/-- The jig takes the new unit in place of the assigned one, for the team's logical core and for the one that waits for it
(14 R373, R376). -/
def rejig (s : State) (tm u : Nat) : State :=
  let t := s.team tm
  let x := s.launch t.launch
  if !x.det then s
  else
    let n := max 1 (partUnits s t.ctx t.pair).length
    let s := s.modLaunch t.launch fun y =>
      { y with units := y.units.map fun e => if e.1 % n = t.number % n then (e.1, u) else e }
    s.modLaunch t.launch fun y => { y with reserved := (unitsLeft s t.launch).eraseDups }

/-! ### Saving (13 R364 to R366) -/

/-- Is everything a group has issued delivered, so that it can be saved or moved (01 R22, 09 R245)? -/
def groupQuiet (s : State) (g : Nat) : Bool :=
  let x := s.grp g
  -- matrix work is written before its group is saved
  let owed (p : Pend) : Bool :=
    (p.ready || p.kind == .matrix || p.kind == .mldb || p.kind == .entry) && p.kind != .fence && p.kind != .peerStore
  !x.running && !x.exiting && !x.pend.any owed && releaseReady x 3 3 && !(s.greqs.any fun r => r.core * 32 + r.slot == g)

/-- Free the monitor of a group that leaves its core: after it returns it goes on as if the monitor had fired
(12 R334). -/
def freeMonitor (s : State) (g : Nat) : State :=
  match s.monitors.find? fun m => m.core * 32 + m.slot == g with
  | none => s
  | some m =>
    let s := writePU { s with monitors := s.monitors.filter (· != m) } g m.pred false
    wakeGroup s g

/-- The groups of a team that hold slots and have not exited. -/
def liveGroups (s : State) (tm : Nat) : List Nat :=
  (teamGroups (s.team tm)).filter fun g => (s.grp g).st != .free && (s.grp g).team == tm

/-- The resident teams of a context, and its retired ones whose windows commands still hold. -/
def ctxTeams (s : State) (c : Nat) : List Nat :=
  (s.teams.filter fun e => e.2.ctx == c && (e.2.st == .resident || e.2.windowHeld)).map Prod.fst

/-- A byte through the CRC-32 of IEEE 802.3, reflected (05 R137). -/
def crc32Byte (c b : Nat) : Nat :=
  (List.range 8).foldl (fun c _ => if c % 2 = 1 then Nat.xor (c / 2) 0xEDB88320 else c / 2) (Nat.xor c (b % 256))

def crc32 (bs : List Nat) : Nat := Nat.xor (bs.foldl crc32Byte 0xFFFFFFFF) 0xFFFFFFFF

/-- Write a part of the save area and note its check (13 R366). -/
def savePart (s : State) (c a : Nat) (bs : List Nat) : State :=
  if bs.isEmpty then s
  else
    let s := (bs.zip (List.range bs.length)).foldl (fun s b => homeWrite s c (a + b.2) 1 b.1) s
    s.modCtx c fun x => { x with savedParts := x.savedParts ++ [(a, bs.length, crc32 bs)] }

/-- A part whose layout belongs to the device: free bytes (log entry 7). -/
def saveOpaque (s : State) (c a size : Nat) : State :=
  savePart s.fresh c a (((Config.saveBytes s.freeCtr).take size).map BitVec.toNat)

/-- The full/empty bits of a window, one a word (13 R366). -/
def feBytes (k : Core) (frame size : Nat) : List Nat :=
  (List.range (size / 32)).map fun j => (List.range 8).foldl (fun a i =>
    a + b2n (!k.storeEmpty.contains (frame + 32 * j + 4 * i)) * 2 ^ i) 0

/-- Write what the teams of a context hold on core c to region j of the save area (13 R366). -/
def saveCore (s : State) (c core j : Nat) : State :=
  let base := (s.ctx c).savebase + 2 ^ 21 * (1 + j)
  let k := s.core core
  let ts := (ctxTeams s c).map (s.team ·) |>.filter fun t => t.core == core || (t.pair && t.core + 1 == core)
  if ts.isEmpty then s
  else
    let tiles := ts.flatMap fun t => tilesHeld t core
    let s := savePart s c base (tiles.flatMap fun p =>
      (mreadBytes k.veneer (p * Config.tileBytes) Config.tileBytes).map BitVec.toNat)
    let s := eachDo ts s fun s t =>
      savePart s c (base + 0x80000 + t.frame) ((mreadBytes k.store t.frame t.size).map BitVec.toNat)
    let s := eachDo ts s fun s t => savePart s c (base + 0x180000 + t.frame / 32) (feBytes k t.frame t.size)
    let s := saveOpaque s c (base + 0x188000) (384 * 1024)
    let s := saveOpaque s c (base + 0x1E8000) (12 * 1024)
    let s := saveOpaque s c (base + 0x1EB000) (64 * 1024)
    saveOpaque s c (base + 0x1FB000) (20 * 1024)

/-- The enabled cores of a context's partition, ascending. -/
def partCores (s : State) (c : Nat) : List Nat :=
  (partClusters s c).flatMap fun k => ((List.range 16).map (· + 16 * k)).filter fun n => s.enabled n

/-- The entries of engines' fills on core c that a command holds are those of core c' (08 R203, 11 R291). -/
def moveFills (s : State) (c c' : Nat) (p : Cmd → Bool) : State :=
  let ds := (s.core c).cmds.filter p
  let mine (w : Waiter) : Bool := ds.any fun d => w.who == .engine c d.q && d.fillAt == some w.obj
  let who (w : Waiter) : Who := match w.who with
    | .engine _ q => .engine c' q
    | .group k n => .group k n
    | .peer d k n => .peer d k n
  { s with headland := s.headland.map fun w => if mine w then { w with who := who w } else w }

/-- A command of core c takes an entry of core c', which a proxy of its fill names from then on (08 R203, 11 R291). -/
def addCmd (s : State) (c c' : Nat) (d : Cmd) : State :=
  let d' := { d with entry := freeEntryNo (s.core c') }
  (tellFill s c d (.repoint c' (engSlot d'))).modCore c' fun k => { k with cmds := k.cmds ++ [d'] }

/-- Move the commands of a team to its saved core: a running one has stopped at a line, and a fill keeps its place
(08 R203, 11 R291). The queues of the core go on. -/
def saveCmds (s : State) (tm : Nat) : State :=
  let t := s.team tm
  let from_ := (s.cores.filter fun e => e.2.cmds.any fun d => d.team == tm).map Prod.fst
  eachDo from_ s fun s c =>
    let k := s.core c
    let mine := k.cmds.filter (·.team == tm)
    let drop (f : OpenFault) : OpenFault :=
      { f with waiters := f.waiters.filter fun w =>
          !(f.ctx == t.ctx && mine.any fun d => d.wait == some f.page && w == FWaiter.cmd c d.q) }
    let c' := if t.pair then savedCore tm + c % 2 else savedCore tm
    let s := moveFills { s with faults := s.faults.map drop, faultWait := s.faultWait.map drop } c c' (·.team == tm)
    let s := kickAll (s.modCore c fun k => { k with cmds := k.cmds.filter (·.team != tm) }) c
    let buf (m : Mem) (d : Cmd) : Mem := match d.region with
      | some (a, n) => moveMem k.chainBuf m a a n
      | none => m
    let s := eachDo mine s fun s d => addCmd s c c' { d with wait := none }
    s.modCore c' fun y => { y with chainBuf := mine.foldl buf y.chainBuf }

/-- Where a team stands while it is saved. -/
def savedDest (s : State) (tm : Nat) : Dest :=
  let t := s.team tm
  { cluster := t.cluster, core := savedCore tm, frame := 0, slots := t.slots, tiles := List.range t.tiles.length,
    tilesUpper := List.range t.tilesUpper.length }

/-- A CCTL command of a context completes (13 R364, 16 R404). -/
def cctlDone (s : State) (c : Nat) : State := raiseVector s (s.ctx c).fn 2

/-- The retired teams of a context that hold no window and still own commands: their commands are saved with no team
state (11 R291). -/
def bareTeams (s : State) (c : Nat) : List Nat :=
  (s.teams.filter fun e => e.2.ctx == c && e.2.st == .retired && !e.2.windowHeld && e.2.core < savedCore 0 &&
    s.cores.any fun k => k.2.cmds.any fun d => d.team == e.1).map Prod.fst

/-- When every group of a saving context is saved and its commands are at rest, the save area is written and
STATE becomes 2 (13 R365). -/
def finishSave (s : State) (c : Nat) : State :=
  let ts := ctxTeams s c
  let ready := ts.all fun t => (liveGroups s t).all fun g => (s.grp g).st == .saved || (s.grp g).st == .exited
  let rest := s.cores.all fun k => k.2.cmds.all fun d => d.ctx != c || d.peerOut == 0
  if (s.ctx c).state ≠ 1 ∨ !ready ∨ !rest then s
  else
    let cores := partCores s c
    let bare := bareTeams s c
    let s := s.modCtx c fun x => { x with savedParts := [] }
    let s := saveOpaque s c (s.ctx c).savebase (2 ^ 21)
    let s := eachDo (cores.zip (List.range cores.length)) s fun s e => saveCore s c e.1 e.2
    let s := eachDo bare s fun s tm => s.modTeam tm fun t => { t with size := 0, slots := [], tiles := [], tilesUpper := [] }
    let s := eachDo (ts ++ bare) s fun s tm =>
      let s := relocate s tm (savedDest s tm)
      let s := saveCmds s tm
      s.modTeam tm fun t => { t with st := if t.st = .resident then .saved else t.st, reserved := false }
    let s := s.modCtx c fun x => { x with state := 2 }
    let s := faultRecord s c { kind := 7, eng := true }
    postPlaces (cctlDone s c) (partClusters s c)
──────────────────────────────
Would you return each line of the material above, unchanged, from the first one through the line where "let x := s.launch t.launch" appears?

/-- The jig takes the new unit in place of the assigned one, for the team's logical core and for the one that waits for it
(14 R373, R376). -/
def rejig (s : State) (tm u : Nat) : State :=
  let t := s.team tm
  let x := s.launch t.launch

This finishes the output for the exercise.